Qemu arguments and the init process

You will use the previous qemu command and extend it with the respective -initrd <file> and -append "<arg1> <arg2> ..." arguments.

[success] Questions

• What needs to be passed to the kernel within append in order to tell it what binary to execute?
• What is the default executable path of the kernel in case nothing is passed to change it?
• What is the complete qemu command line to run your sysinfo application as the init process?

Busybox

To prepare a more versatile userland you can leverage the busybox utility. Use the following stable release of busybox for this assignment:

• http://busybox.net/downloads/busybox-1.26.2.tar.bz2

Busybox Configuration

Change your shell to the the directory with the unpacked busybox sources. Then:

1. Run make allnoconfig to deselect all options
2. Run make menuconfig to open an ncurses menu. This menu lets you configure all the applets that will be available from the single multi-call binary produced in the compilation step.

[success] Questions

• How do multi-call binaries work?
• What applets are needed to allow us to interact with the system?
• How are symlinks to these binaries interpreted?

Compilation

Analog to the kernel compilation you can use the same command with the busybox sources too:

make -j5

This should result in a binary named busybox in the build directory. Please inspect this binary using the file utility.

[success] Questions

• Does your busybox file have dynamic link dependencies against libraries installed on the build host?
• How can you verify this on the command line?

[info] Busybox allows to configure the buildsystem via the menuconfig. Look for the term static.

InitRamDisk #2

For the second initial ramdisk you create a system that contains busybox and your sysinfo application. Busybox can be configured to provide an interactive shell interpreter and other utilities like cp, cat, etc..

[success] Questions

• What busybox options have you chosen for your new initrd, and why?

On-Disk-Filesystem Layout

An (ASCI) image says more than words:

├── bin
│   ├── busybox
│   └── sysinfo
└── init

[success] Questions

• Which additional directories are required to make the system work at runtime?
• Which directories need to be created to be compliant with the Linux FHS 3.0?

The init file

The init file shall be an executable shell script - yet to be written by you! - that is responsible for setting up the userland at runtime.

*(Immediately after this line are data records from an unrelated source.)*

-- ==== Sys2Proof/Machine/Timers.lean ====
section
/-! DEFINITION. The controller's own events: the sequencer's unit, auto-tare, and every expiry. A command whose moment has
not come has no effect (log 4). Each event has a test that says its moment has come; `Step` takes its due events from the
same tests. -/

namespace Sys2Proof.Machine

/-- A running timer has reached a limit. -/
def reached (t : Option Nat) (limit : Nat) : Bool :=
  match t with
  | some n => decide (limit ≤ n)
  | none => false

/-! ## The sequencer (R128, R130) -/

/-- SEQUENCER_TAKE_UNIT (R128). -/
def execSequencerTakeUnit (s : State) : Out :=
  .next (s.onLive fun T l => if l.seq.state = .running then l.takeUnit T else l)

/-- The AWAIT whose timeout has been reached (R130). -/
def Live.awaitDue (s : Live) : Option (AwaitCondition × Station × Bool) :=
  match s.seq.state, s.seq.wait with
  | .waiting, some (.await c st timeout halt) =>
    if 0 < timeout ∧ reached s.seq.awaitTimer (timeout * 1000) = true then some (c, st, halt) else none
  | _, _ => none

/-- AWAIT_TIMEOUT (R130). -/
def execAwaitTimeout (s : State) : Out :=
  .next (s.onLive fun T l =>
    match l.awaitDue with
    | some (c, st, halt) => l.awaitExpires T c st halt
    | none => l)

/-! ## Tare upkeep (R100, R102) -/

/-- The gap queue that feeds a station is empty (R102). -/
def Live.feedEmpty (s : Live) : Station → Bool
  | .ps => true
  | .ra => s.tracker.g1.isEmpty
  | .rb => s.tracker.g2.isEmpty

/-- The age of a tare is at least half the interval, truncated (R102). -/
def Tare.halfway (T : Tables) (t : Tare) : Bool :=
  match t.age with
  | some a => decide (T.settings.tareInterval / 2 ≤ a)
  | none => false

/-- The conditions of an auto-tare hold together (R102). -/
def Live.autoTareDue (T : Tables) (st : Station) (s : Live) : Bool :=
  let t := s.tare st
  T.valid .lane && T.settings.autoTare && s.stationState st == .idle && (s.bound st).isNone && s.feedEmpty st
    && s.mode != .service && (t.stale || t.halfway T) && !t.bar

/-- AUTO_TARE (R102): a TARE request of tare upkeep's. -/
def execAutoTare (st : Station) (s : State) : Out :=
  .next (s.onLive fun T l =>
    if l.autoTareDue T st then
      let x := l.requestTare T st false
      x.2.beginTare T st x.1
    else l)

/-- A second of tare age has passed (R100). -/
def Live.tareAgeDue (st : Station) (s : Live) : Bool :=
  (s.tare st).age.isSome && decide (Config.tareSecond ≤ (s.tare st).ageMs)

/-- The age rises by one, to at most 65535 (R100). -/
def Tare.older (t : Tare) : Tare :=
  { t with age := t.age.map fun a => min 65535 (a + 1), ageMs := t.ageMs - Config.tareSecond }

/-- A second of tare age: the tare may become STALE (R100). -/
def Live.tareTick (T : Tables) (st : Station) (s : Live) : Live :=
  let s1 := s.setTare st (s.tare st).older
  if (s1.tare st).due T then s1.makeStale T st else s1

/-- TARE_AGE_TICK (R100). -/
def execTareAgeTick (st : Station) (s : State) : Out :=
  .next (s.onLive fun T l => if l.tareAgeDue st then l.tareTick T st else l)

/-! ## Keepalive and silence (R28, R49) -/

/-- The keepalive timer has reached the upper limit (R28). -/
def Live.upperDue (s : Live) : Bool :=
  (s.mgmt.keepState == .first || s.mgmt.keepState == .timing) && reached s.mgmt.keepTimer s.mgmt.upper

/-- KEEPALIVE_UPPER_EXPIRY (R28). -/
def execKeepaliveUpperExpiry (s : State) : Out :=
  .next (s.onBoth fun T l =>
    if l.upperDue then linkWindow T { l with mgmt := { l.mgmt with keepState := .lapsed, keepTimer := none } } else (T, l))

/-- The silence timer of an entry has reached the limit, and the entry is not yet silent (R48). -/
def Live.silenceDue (T : Tables) (i : Nat) (s : Live) : Bool :=
  match s.steer.channels[i]? with
  | some c => !c.silent && reached c.silence T.settings.silence
  | none => false

/-- SILENCE_LIMIT (R49). -/
def execSilenceLimit (i : Nat) (s : State) : Out :=
  .next (s.onLive fun T l => if l.silenceDue T i then l.fallSilent T i else l)

/-! ## Roller stations (R59, R63, R65, R67, R83) -/

/-- The settle timer has reached the settle time (R59). -/
def Live.settleDue (T : Tables) (r : Roller) (s : Live) : Bool :=
  (s.roller r).state == .settling && reached (s.roller r).settleTimer T.settings.settle

/-- SEATED at the end of SETTLING (R59): a first seating is reported to the tracker before the sequencer sees it. That the
sequencer sees SEATED before a MISTRACK of the seating is raised is the model's choice (log 52). -/
def Live.settle (T : Tables) (r : Roller) (s : Live) : Live :=
  let st := stationOf r
  let x := (s.roller r).stopTimers
  if x.seated then (s.setRoller r x).enter T st .seated
  else
    let y := ((s.setRoller r { x with seated := true }).putState st .seated).trackSeating T r
    Live.raiseMistrack T st (y.1.seqSees T st, y.2)

/-- SETTLE_EXPIRY (R59, R109, R110). -/
def execSettleExpiry (r : Roller) (s : State) : Out :=
  .next (s.onLive fun T l => if l.settleDue T r then l.settle T r else l)

/-- The spin timer has reached the spin limit (R63). -/
def Live.spinDue (r : Roller) (s : Live) : Bool :=
  (s.roller r).state == .spinning && reached (s.roller r).spinTimer Config.spinLimit

/-- SPIN_TIMEOUT (R63). -/
def execSpinTimeout (r : Roller) (s : State) : Out :=
  .next (s.onLive fun T l =>
    if l.spinDue r then (l.enterReleasing T r).raise T .driveTimeout (.station (stationOf r)) 0 else l)

/-- The ready timer has reached the ready limit (R65). -/
def Live.readyDue (r : Roller) (s : Live) : Bool :=
  (s.roller r).state == .ready && reached (s.roller r).readyTimer Config.readyLimit

/-- READY_LAPSED (R65). -/
def execReadyLapsed (r : Roller) (s : State) : Out :=
  .next (s.onLive fun T l =>
    if l.readyDue r then
      let st := stationOf r
      (l.enterReleasing T r).event .readyLapsed (some st) (l.boundOrZero st) 0
    else l)

/-- The release timer has reached the release limit (R67). -/
def Live.releaseDue (r : Roller) (s : Live) : Bool :=
  (s.roller r).state == .releasing && reached (s.roller r).releaseTimer Config.releaseLimit

/-- The release limit reached: DRIVE STOP once more, the timer restarts, DRIVE_TIMEOUT (R67). -/
def Live.releaseExpires (T : Tables) (r : Roller) (s : Live) : Live :=
  let s1 := s.offerDrive T r false
  (s1.setRoller r { s1.roller r with releaseTimer := some 0 }).raise T .driveTimeout (.station (stationOf r)) 0

/-- RELEASE_TIMEOUT (R67). -/
def execReleaseTimeout (r : Roller) (s : State) : Out :=
  .next (s.onLive fun T l => if l.releaseDue r then l.releaseExpires T r else l)

/-- The capture held by a station has run for the capture limit (R83). -/
def Live.captureDue (r : Roller) (s : Live) : Option Capture :=
  (s.roller r).capture.filter fun c => decide (Config.captureLimit ≤ c.timer)

/-- CAPTURE_TIMEOUT (R83). -/
def execCaptureTimeout (r : Roller) (s : State) : Out :=
  .next (s.onLive fun T l =>
    match l.captureDue r with
    | some c => (l.endCapture T r .timeout fun _ => normalLeaving c.settings .timeout).judgeReady T
    | none => l)

/-! ## The board (R168, R171, R172) -/

/-- The hold time of the shown prompt has passed, and it holds no link (R168). -/
def Live.holdDue (s : Live) : Bool :=
  match s.guide.queue with
  | e :: _ => decide (0 < e.hold) && e.links.isEmpty && reached s.guide.holdTimer (e.hold * 1000)
  | [] => false

/-- PROMPT_HOLD_EXPIRY (R168). -/
def execPromptHoldExpiry (s : State) : Out :=
  .next (s.onLive fun T l => if l.holdDue then l.setQueue T (l.guide.queue.drop 1) else l)

/-- The refresh timer has expired (R171). -/
def Live.refreshDue (s : Live) : Bool := reached s.guide.refreshTimer Config.refreshPeriod

/-- A refresh (R171, R172): at the tenth every line is resent; then the lines, then the bars. -/
def Live.refresh (T : Tables) (s : Live) : Live :=
  let again := decide (10 ≤ s.guide.resend + 1)
  let s1 := s.setGuide { s.guide with refreshTimer := some 0, resend := if again then 0 else s.guide.resend + 1 }
  ((if again then s1.allDirty else s1).render T).refreshBars T

/-- REFRESH_EXPIRY (R171). -/
def execRefreshExpiry (s : State) : Out := .next (s.onLive fun T l => if l.refreshDue then l.refresh T else l)

end Sys2Proof.Machine
end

Your init file is responsible for the following tasks on system boot

1. Set up the directory layout
2. Install busybox applets as symlinks
3. Mount the devtmpfs at /dev
4. Mount the sysfs at /sys
5. Mount the procfs at /proc
6. Mount a tmpfs at /tmp
7. Run the sysinfo application
8. Present the user with an interactive shell

[success] Questions

• What are all the mounts/filesystems that are active after the system has booted?
• How does the filetree under / look after the system is booted? (Please don't include all device, sys, and proc entries in your answer)

Result To Be Submitted

This section gives you accurate information which files are part of the submission for this homework. Results for bonus assignments are fully covered within this section.

Test-Suite and Continous Integration

Merge and Run the Continous-Integration test suite.

Build Instructions (hw1/hw1.sh)

A shell script that reproduces the final result of your homework. This shell script will be used to verify your results, and does not need to include commands that run the interactive menuconfig. However, you may implement such functionality for working conveniently within your homework repository.

Arguments and Script behavior

Build Artifacts (Binary Files)

The following files must be present in at hw1/artifacts/ after the build is complete but not tracked by git!

Other Files and Git

[warning] Please do not add binary files to your git repository. Only add files that represent configuration, source code and build commands.

Directory structure

This is an example directory structure with all files listed that are tracked by git. It shows the directory for this homework and the top-level files for continuous integration.

.
├──.travis.yml
├──ci
│  └── ...
└──hw1
   ├── busybox
   │   └── config
   ├── hw1.sh
   ├── initrd-busybox
   │   ├── bin
   │   │   ├── busybox -> ../../artifacts/busybox
   │   │   └── sysinfo -> ../../artifacts/sysinfo
   │   └── init
   ├── initrd-sysinfo
   │   └── bin
   │       └── sysinfo -> ../../artifacts/sysinfo
   ├── kernel
   │   └── config
   ├── QnA.md
   ├── README.md
   └── sysinfo
       └── src
           ├── Makefile
           └── sysinfo.c

Bonus Assignments

These optional assignments allow you to dig in a little deeper! They don't depend on each other so you can cherry-pick the ones you are interested in.

Enbale System Shutdown

Configure the kernel and busybox to allow a clean shutdown via the poweroff command.

Parse cmdline options

If your kernel is passed hostname=<hostname> through it's cmdline, your init script should set the hostname accordingly.